21 actions: 20 PTX transforms + stop. Transforms include vectorize loads/stores, cache hints (cs/cg/ca/cv), store cache hints (cs/wt/wb), register budget limits (32/64/128/255), instruction reorder (critical_path/interleave/loads_first/stores_last), prefetch, and split vector loads.
Files
checkpoint_best.pt # Best checkpoint (epoch 250, -29.2% mean)
checkpoint_latest.pt # Final checkpoint (epoch 500)
inference.py # Self-contained inference script
training_result.json # Per-kernel results (64 gemm_tile kernels)
bc_stats.json # Behavior cloning warm-start statistics
measure_triton_results.json # Triton kernel measurement results (33 kernels)
Inference
Requirements
pip install torch
No GPU required for inference (model runs on CPU). GPU only needed for actually applying transforms and measuring cycles.
Quick Start
import torch
from inference import load_model, predict_transforms
# Load model
model = load_model("checkpoint_best.pt")
# Predict transforms for a PTX kernel
with open("your_kernel.ptx") as f:
ptx = f.read()
actions = predict_transforms(model, ptx)
# -> ['maxnreg_128', 'vec_ld', 'vec_st']
Command Line
# Demo with synthetic features
python inference.py --checkpoint checkpoint_best.pt
# Run on a PTX file
python inference.py --checkpoint checkpoint_best.pt --ptx path/to/kernel.ptx
Programmatic Usage
import torch
from inference import TransformPolicy, extract_features_from_ptx, get_action_mask, get_action_history, ACTION_NAMES
# Load
model = TransformPolicy(hidden=128)
ckpt = torch.load("checkpoint_best.pt", map_location="cpu", weights_only=False)

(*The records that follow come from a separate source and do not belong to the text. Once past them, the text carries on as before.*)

-- ==== Sys2Proof/Machine/Inaug.lean ====
section
/-! DEFINITION. The frame unit of the topology engine: topology frames, rounds, agreement, the scheduled commit, the grace interval, standard mode (08 R274-R312). -/

namespace Sys2Proof.Machine

open Sys2Proof

/-! ### Frames (R274-R277) -/

/-- The topology engine and its frame unit work (R284). -/
def Node.topoWorks (n : Node) : Bool :=
  n.dataOn && n.mode == .active && decide (1 ≤ n.level) && !decide (Res.topology ∈ n.failed)

/-- The backbone port runs in native mode with its link up. -/
def Node.nativeUp (n : Node) (p : Nat) : Bool :=
  decide (p < 4) && n.linkUp p && !n.on (F.BBL_STATUS_COMPAT (lineOf p) (endOf p))

/-- The partner on the port takes part in the gear handshake. -/
def Node.hitless (n : Node) (p : Nat) : Bool := n.nativeUp p && n.on (F.BBL_STATUS_HITLESS (lineOf p) (endOf p))

/-- The whole frame of a topology header and body (R274). -/
def Node.topoEth (n : Node) (p : Nat) (h : List Byte) : List Byte :=
  let b := beBytes 6 0x0180C200000E ++ n.portMac p ++ beBytes 2 0x88B5 ++ h
  b ++ zeros (60 - b.length)

/-- The header of R276. -/
def topoHeader (ty sender round epoch len : Nat) : List Byte :=
  [0x54, 0x39, 1, BitVec.ofNat 8 ty] ++ leBytes 6 sender ++ leBytes 2 round ++ leBytes 2 epoch ++ leBytes 2 len

/-- LENGTH of a TYPE; none for an unknown TYPE. -/
def topoLen (ty : Nat) : Option Nat := ([none, some 36, some 76, some 8, some 18, some 4, some 4] : List (Option Nat)).getD ty none

/-- Header and body of the frame pass R276. -/
def topoOk (h : List Byte) : Bool :=
  byteAt h 0 == 0x54 && byteAt h 1 == 0x39 && byteAt h 2 == 1 && topoLen (byteAt h 3) == some (leAt h 14 2) &&
    decide (16 + leAt h 14 2 ≤ h.length)

def topoType (h : List Byte) : Nat := byteAt h 3
def topoSender (h : List Byte) : Nat := leAt h 4 6
def topoRound (h : List Byte) : Nat := leAt h 10 2

/-- Header and body, without what pads the frame. -/
def topoCut (h : List Byte) : List Byte := h.take (16 + leAt h 14 2)

/-- The frame unit sends a topology frame on a port. -/
def Node.topoSend (n : Node) (p : Nat) (h : List Byte) : Node :=
  if n.nativeUp p then n.ownSend p (.bytes (n.topoEth p h)) else n

/-- Positions of the other TN9 nodes of the current directory (R288 KIND; R309). -/
def Node.tn9Peers (n : Node) : List Nat :=
  ((List.range (n.rd F.TOP_INAUG_COUNT)).map (· + 1)).filter (fun p =>
    n.position != 0 && p != n.position && bitsOf (n.tabW 8 p 0) 63 62 == 0)

/-- In standard mode REPORT, PROPOSE and CONFIRM also go in UDP datagrams, ports 49 320, to the train addresses of the TN9 nodes of the directory, through P22 as the bridge's messages do; the payload is the header of R276 and the body, and the source port is the destination's (R309; log entry 17). -/
def Node.topoGrams (n : Node) (h : List Byte) : Node :=
  if n.on F.TOP_INAUG_STANDARD && decide (topoType h ∈ [2, 3, 4]) then
    n.tn9Peers.foldl (fun a p => a.closeP22 (a.trainDatagram p 49320 h)) n
  else n

/-- Send on every native backbone port whose link is up, and as datagrams in standard mode. -/
def Node.topoFlood (n : Node) (h : List Byte) : Node := ([0, 1, 2, 3].foldl (fun a p => a.topoSend p h) n).topoGrams h

/-- The node's consist and vehicle identifiers (R18, 05 R169). -/
def Node.consistId (n : Node) : List Byte := fit 16 (FMap.get [] n.settings 1)
def Node.vehicleId (n : Node) : List Byte := fit 16 (FMap.get [] n.settings 2)

/-- The HELLO of a port (R277). -/
def Node.helloOf (n : Node) (p : Nat) : List Byte :=
  topoHeader 1 n.ident n.inaug.round n.epoch 36 ++ n.consistId ++ n.vehicleId ++
    [BitVec.ofNat 8 p, BitVec.ofNat 8 n.position, BitVec.ofNat 8 (n.rd F.PWR_DISCRETE_CAB_ACTIVE), BitVec.ofNat 8 n.level]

model.load_state_dict(ckpt["policy"])
model.eval()
# Extract features from PTX
ptx_source = open("kernel.ptx").read()
features = extract_features_from_ptx(ptx_source)
# Predict step by step
applied = set()
for step in range(6):
feat_t = torch.tensor(features, dtype=torch.float32)

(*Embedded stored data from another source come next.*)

/-! ### Sending (R382) -/

/-- The frame of a message between two positions. -/
def Node.bridgeFrame (n : Node) (pos : Nat) (p : List Byte) : List Byte := n.trainDatagram pos 49321 p

/-- Close a message through P22 with context `BRG.CTRL.CTX`, stamped with the current epoch. -/
def Node.bridgeSend (n : Node) (pos : Nat) (m : BMsg) : Node := n.closeP22 (n.bridgeFrame pos m.bytes)

/-! ### The directory (08 R289) -/

/-- Position of a node identifier in the current directory; 0 where it is not in it. -/
def Node.dirPos (n : Node) (ident : Nat) : Nat :=
  if n.epoch = 0 then 0 else
  (((List.range (n.rd F.TOP_INAUG_COUNT)).map (· + 1)).find? (fun p => n.dirNode p == ident)).getD 0

/-- The route of table 9 for a position is valid. -/
def Node.routeOk (n : Node) (p : Nat) : Bool := p != 0 && bitOf (n.tabW 9 p 0) 63

/-- The bridge serves: enabled, at a level that gives the service (R405; 01 R39; log entry 36). -/
def Node.bridgeOn (n : Node) : Bool := n.on F.BRG_CTRL_EN && n.serves

/-- Far node of a window: its position and identifier, or the cause of a local refusal; at epoch 0 that is EPOCH for every window, whether the bridge serves or not (R380, R400; 01 R36). -/
def Node.winTarget (n : Node) (w : Nat) : (Nat × Nat) ⊕ Nat :=
  if n.epoch = 0 then .inr bcEpoch
  else if !n.bridgeOn then .inr bcNoRoute
  else if !n.on (F.BRG_WIN_CTRL_MODE w) then
    let p := n.rd (F.BRG_WIN_TARGET_POS w)
    if n.rd (F.BRG_WIN_TARGET_EPOCH w) ≠ n.epoch then .inr bcEpoch
    else if !n.routeOk p then .inr bcNoRoute
    else .inl (p, n.dirNode p)
  else
    let id := n.rd (F.BRG_WIN_NODE_HI_NODE_HI w) * 2 ^ 32 + n.rd (F.BRG_WIN_NODE_LO_NODE_LO w)
    let p := n.dirPos id
    if !n.routeOk p then .inr bcNoRoute else .inl (p, id)

/-- Far Ibsum address of offset `x` in window `w` (R377). -/
def Node.farAddr (n : Node) (w x : Nat) : Nat := n.rd (F.BRG_WIN_CTRL_BASE w) * 0x2000000 + x

/-! ### Records (R381, R389, R392-R394) -/

/-- Record a failed read of an identity. -/
def Node.readFail (n : Node) (i w cause : Nat) : Node :=
  if 3 ≤ i then n else
  let n := n.inc (F.BRG_RDSTAT_FAILS i)
  if n.on (F.BRG_RDSTAT_VALID i) then n
  else n.wrs [(F.BRG_RDSTAT_VALID i, 1), (F.BRG_RDSTAT_CAUSE i, cause), (F.BRG_RDSTAT_WIN i, w)]

/-- Fill the lowest free entry of the error log, or count the error lost (R393). -/
def Node.errLog (n : Node) (w pos addr epoch seq cause : Nat) : Node :=
  match (List.range 16).find? (fun k => !n.on (F.BRG_ERR_CAUSE_VALID k)) with
  | none => (n.put F.BRG_ERRLOG_OVERFLOW true).inc F.BRG_ERRLOG_LOST
  | some k => n.wrs [(F.BRG_ERR_CAUSE_VALID k, 1), (F.BRG_ERR_CAUSE_CAUSE k, cause), (F.BRG_ERR_CAUSE_WIN k, w),
      (F.BRG_ERR_CAUSE_FARPOS k, pos), (F.BRG_ERR_ADDR_ADDR k, addr), (F.BRG_ERR_SEQ_EPOCH k, epoch), (F.BRG_ERR_SEQ_SEQ k, seq)]

/-! ### Prefetched lines (R397, R398) -/

/-- Discard lines, counting those with a word not yet read. -/
def Node.dropLines (n : Node) (f : Line → Bool) : Node :=
  let gone := n.brg.lines.filter f
  let n := { n with brg := { n.brg with lines := n.brg.lines.filter (fun l => !f l) } }
  gone.foldl (fun a l =>
    if l.readMask = 0xFFFF then a
    else (a.inc F.BRG_PF_DISCARD_COUNT).wrs [(F.BRG_PF_LAST_WIN, l.win), (F.BRG_PF_LAST_LINE, l.addr / 64)]) n

/-- A read of a word of a line held of the window's far node; the line becomes the most recently used. -/
def Node.lineRead (n : Node) (w node addr : Nat) : Option (Nat × Node) :=
  let base := addr / 64 * 64
  match n.brg.lines.find? (fun l => l.win == w && l.node == node && l.addr == base) with
  | none => none
  | some l =>
    let k := (addr - base) / 4
    let l' := { l with readMask := setBit l.readMask k true }
    some (leAt l.data (4 * k) 4, { n with brg := { n.brg with lines := n.brg.lines.erase l ++ [l'] } })

/-- Hold a line that a fill brought, of which one word is read at once; the least recently used line makes room (R398). -/
def Node.lineStore (n : Node) (w node addr : Nat) (data : List Byte) : Node :=
  let base := addr / 64 * 64
  let n := if 16 ≤ n.brg.lines.length then
      (match n.brg.lines with
       | [] => n
       | l :: _ => n.dropLines (fun x => x == l))
    else n
  let l : Line := { win := w, node := node, addr := base, data := data, readMask := 2 ^ ((addr - base) / 4) }
  { n with brg := { n.brg with lines := n.brg.lines ++ [l] } }

/-! ### Tags (R387, R388) -/

/-- Kinds of operation a tag carries. -/
def tkRead : Nat := 0
def tkLine : Nat := 1
def tkLock : Nat := 2
def tkWriteUnlock : Nat := 3
def tkUnlock : Nat := 4

/-- Free tags. -/
def Node.freeTags (n : Node) : List Nat := (List.range 1024).filter (fun k => !(FMap.get {} n.brg.tags k).busy)

/-- Take a free tag for an operation and advance its generation; the manual does not say which. -/
def Node.takeTag (n : Node) (t : Tag) : Option (Nat × Node) :=
  let fr := n.freeTags
  if fr.isEmpty then none else
  let (v, n) := n.free
  let k := fr.getD (v % fr.length) 0
  let g := ((FMap.get {} n.brg.tags k).gen + 1) % 64
  some (k + 1024 * g, { n with brg := { n.brg with tags := FMap.put {} n.brg.tags k { t with gen := g, busy := true } } })

/-- Give a tag back; its generation is kept. -/
def Node.giveTag (n : Node) (k : Nat) : Node :=
  let t := FMap.get {} n.brg.tags k
  { n with brg := { n.brg with tags := FMap.put {} n.brg.tags k { gen := t.gen } } }

/-- The message of an operation on its far node (R383, R390, R395). -/
def Node.tagMsg (n : Node) (t : Tag) (tag dst : Nat) : BMsg :=
  let lseq := decide (t.win ∈ n.brg.wrote) && (t.kind == tkRead || t.kind == tkLine)
  { ty := if t.kind = tkLock then btLockRead else if t.kind = tkWriteUnlock then btWriteUnlock
          else if t.kind = tkUnlock then btUnlock else btRead,
    flags := n.rd (F.BRG_WIN_CTRL_MGR t.win) + (if t.kind = tkLine then 2 else 0) + (if lseq then 4 else 0),
    epoch := n.epoch, src := n.ident, dst := dst, tag := tag,
    seq := if lseq then (n.rd (F.BRG_WIN_SEQ_NEXT t.win) + 65535) % 65536 else 0,
    addr := if t.kind = tkLine then t.addr / 64 * 64 else t.addr, win := t.win,
    data := if t.kind = tkWriteUnlock then leBytes 4 (n.rd F.BRG_LOCK_WDATA_DATA) else [] }

/-- End of an operation: what the master or the lock registers see (R389, R395, R396). -/
def Node.tagDone (n : Node) (t : Tag) (cause : Nat) (data : List Byte) : Node :=
  if t.kind = tkRead ∨ t.kind = tkLine then
    if cause = bcOk then
      if t.kind = tkLine then
        (n.lineStore t.win t.node t.addr data).emit (.resp t.master true (leAt data (t.addr % 64) 4))
      else n.emit (.resp t.master true (leAt data 0 4))
    else (n.readFail t.master.id t.win cause).emit (.resp t.master false 0xFFFFFFFF)
  else
    let n := n.wrs [(F.BRG_LOCK_CTRL_RESULT, cause), (F.BRG_LOCK_CTRL_PENDING, 0)]
    if t.kind = tkLock then
      if cause = bcOk then n.wrs [(F.BRG_LOCK_CTRL_OPEN, 1), (F.BRG_LOCK_RDATA_DATA, leAt data 0 4)] else n
    else n.put F.BRG_LOCK_CTRL_OPEN false

/-- A local refusal of an operation (R381). -/
def Node.tagRefused (n : Node) (t : Tag) (cause : Nat) : Node := (n.inc (F.BRG_WIN_REFUSED_COUNT t.win)).tagDone t cause []

/-- A write to a far word drops the line that holds it (R398). -/
def Node.dropLineAt (n : Node) (node far : Nat) : Node := n.dropLines (fun l => l.node == node && l.addr == far / 64 * 64)

/-- Issue an operation: the checks of R378 and R380, then a tag and the message; without a free tag it waits (R387). -/
def Node.tagIssue (n : Node) (t : Tag) : Node :=
  if !n.on (F.BRG_WIN_CTRL_EN t.win) ∨ 0x80000000 ≤ t.addr then n.tagRefused t bcBusErr else
  match n.winTarget t.win with
  | .inr c => n.tagRefused t c
  | .inl (pos, id) =>
    match n.takeTag { t with epoch := n.epoch, node := id } with
    | none => { n with brg := { n.brg with waiting := n.brg.waiting ++ [t] } }
    | some (tag, n) => (if t.kind = tkWriteUnlock then n.dropLineAt id t.addr else n).bridgeSend pos (n.tagMsg t tag id)

/-- A read through a window, protection passed: a refusal of R380 stands whatever lines are held (R380, R387, R397, R400). -/
def Node.winRead (n : Node) (m : Master) (a : Nat) : Node :=
  let w := (a - 0x80000000) / 0x2000000
  let far := n.farAddr w (a % 0x2000000)
  let pf := n.on (F.BRG_WIN_CTRL_PF w) && decide (0x40000000 ≤ far) && decide (far < 0x80000000)
  let t : Tag := { kind := if pf then tkLine else tkRead, win := w, addr := far, master := m }
  if !n.on (F.BRG_WIN_CTRL_EN w) ∨ 0x80000000 ≤ far then n.tagRefused t bcBusErr else
  match n.winTarget w with
  | .inr c => n.tagRefused t c
  | .inl (_, id) =>
    match (if pf then n.lineRead w id far else none) with
    | some (v, n) => n.emit (.resp m true v)
    | none => n.tagIssue t

/-- A write refused locally (R381): a log entry, and no sequence number was given. -/
def Node.writeRefused (n : Node) (m : Master) (w far cause : Nat) : Node :=
  let (v, n) := n.free
  let pos := if n.on (F.BRG_WIN_CTRL_MODE w) then
      n.dirPos (n.rd (F.BRG_WIN_NODE_HI_NODE_HI w) * 2 ^ 32 + n.rd (F.BRG_WIN_NODE_LO_NODE_LO w))
    else n.rd (F.BRG_WIN_TARGET_POS w)
  ((n.inc (F.BRG_WIN_REFUSED_COUNT w)).errLog w pos far n.epoch (v % 65536) cause).emit (.resp m false 0)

mask_t = torch.tensor(get_action_mask(applied), dtype=torch.float32)
hist_t = torch.tensor(get_action_history(applied), dtype=torch.float32)
action_id = model.get_greedy_action(feat_t, mask_t, hist_t)
action = ACTION_NAMES[action_id]
if action == "stop":
break
print(f"Step {step+1}: apply {action}")
applied.add(action)
Training Details
Algorithm: DA-GRPO
- BC warm-start (50 epochs): Clone greedy search trajectories. Best accuracy: 64.5%.
- GRPO training (450 epochs): Hardware-in-the-loop RL with SM clock() cycle measurement.
- Group size: 8 rollouts per kernel (1 anchor from reference policy + 7 with forced diverse first actions)
- Advantage: MC-GRPO (median baseline per kernel, global z-normalization)
- Reward: log(cycles_before / cycles_after) — outcome-only, terminal
- KL penalty: beta=0.01 against BC reference policy
- Clipped surrogate: epsilon=0.2
Action Space
20 PTX transforms organized into 5 conflict groups (only one per group):
- Cache hints (load): cs, cg, ca, cv
- Store cache hints: cs, wt, wb
- Register budget: maxnreg 32, 64, 128, 255
- Instruction reorder: critical_path, interleave, loads_first, stores_last
- Prefetch: L1, L2
- Vectorize: loads, stores (independent)
- Split: vector loads (independent)
Hardware
- NVIDIA L4 GPU (sm_89, Ada Lovelace)
- SM clock() cycle counter (1-cycle std dev, 200 samples per measurement)
- pip-installed CUDA 12.9 ptxas
Limitations
- Trained on gemm_tile kernels only (64 variants, m,n,k in {2,4,6,8})
- Mode collapse: 52/64 kernels get the same sequence (vec_st + vec_ld + maxnreg_128)
- MLP can't read PTX code — relies on 25 scalar features
- 3% measurement error rate from cudaErrorMisalignedAddress on gemm_tile(4,6,4)
- Reorder transforms deadlock on kernels with bar.sync barriers
References
- CuAsmRL (CGO 2025): PPO on SASS scheduling
- Dr. Kernel (2026): REINFORCE for Triton kernels
- DeepSeek-R1 (2025): GRPO algorithm
- MC-GRPO (2025): Median-centered baseline
License
Research prototype. Contact for usage terms.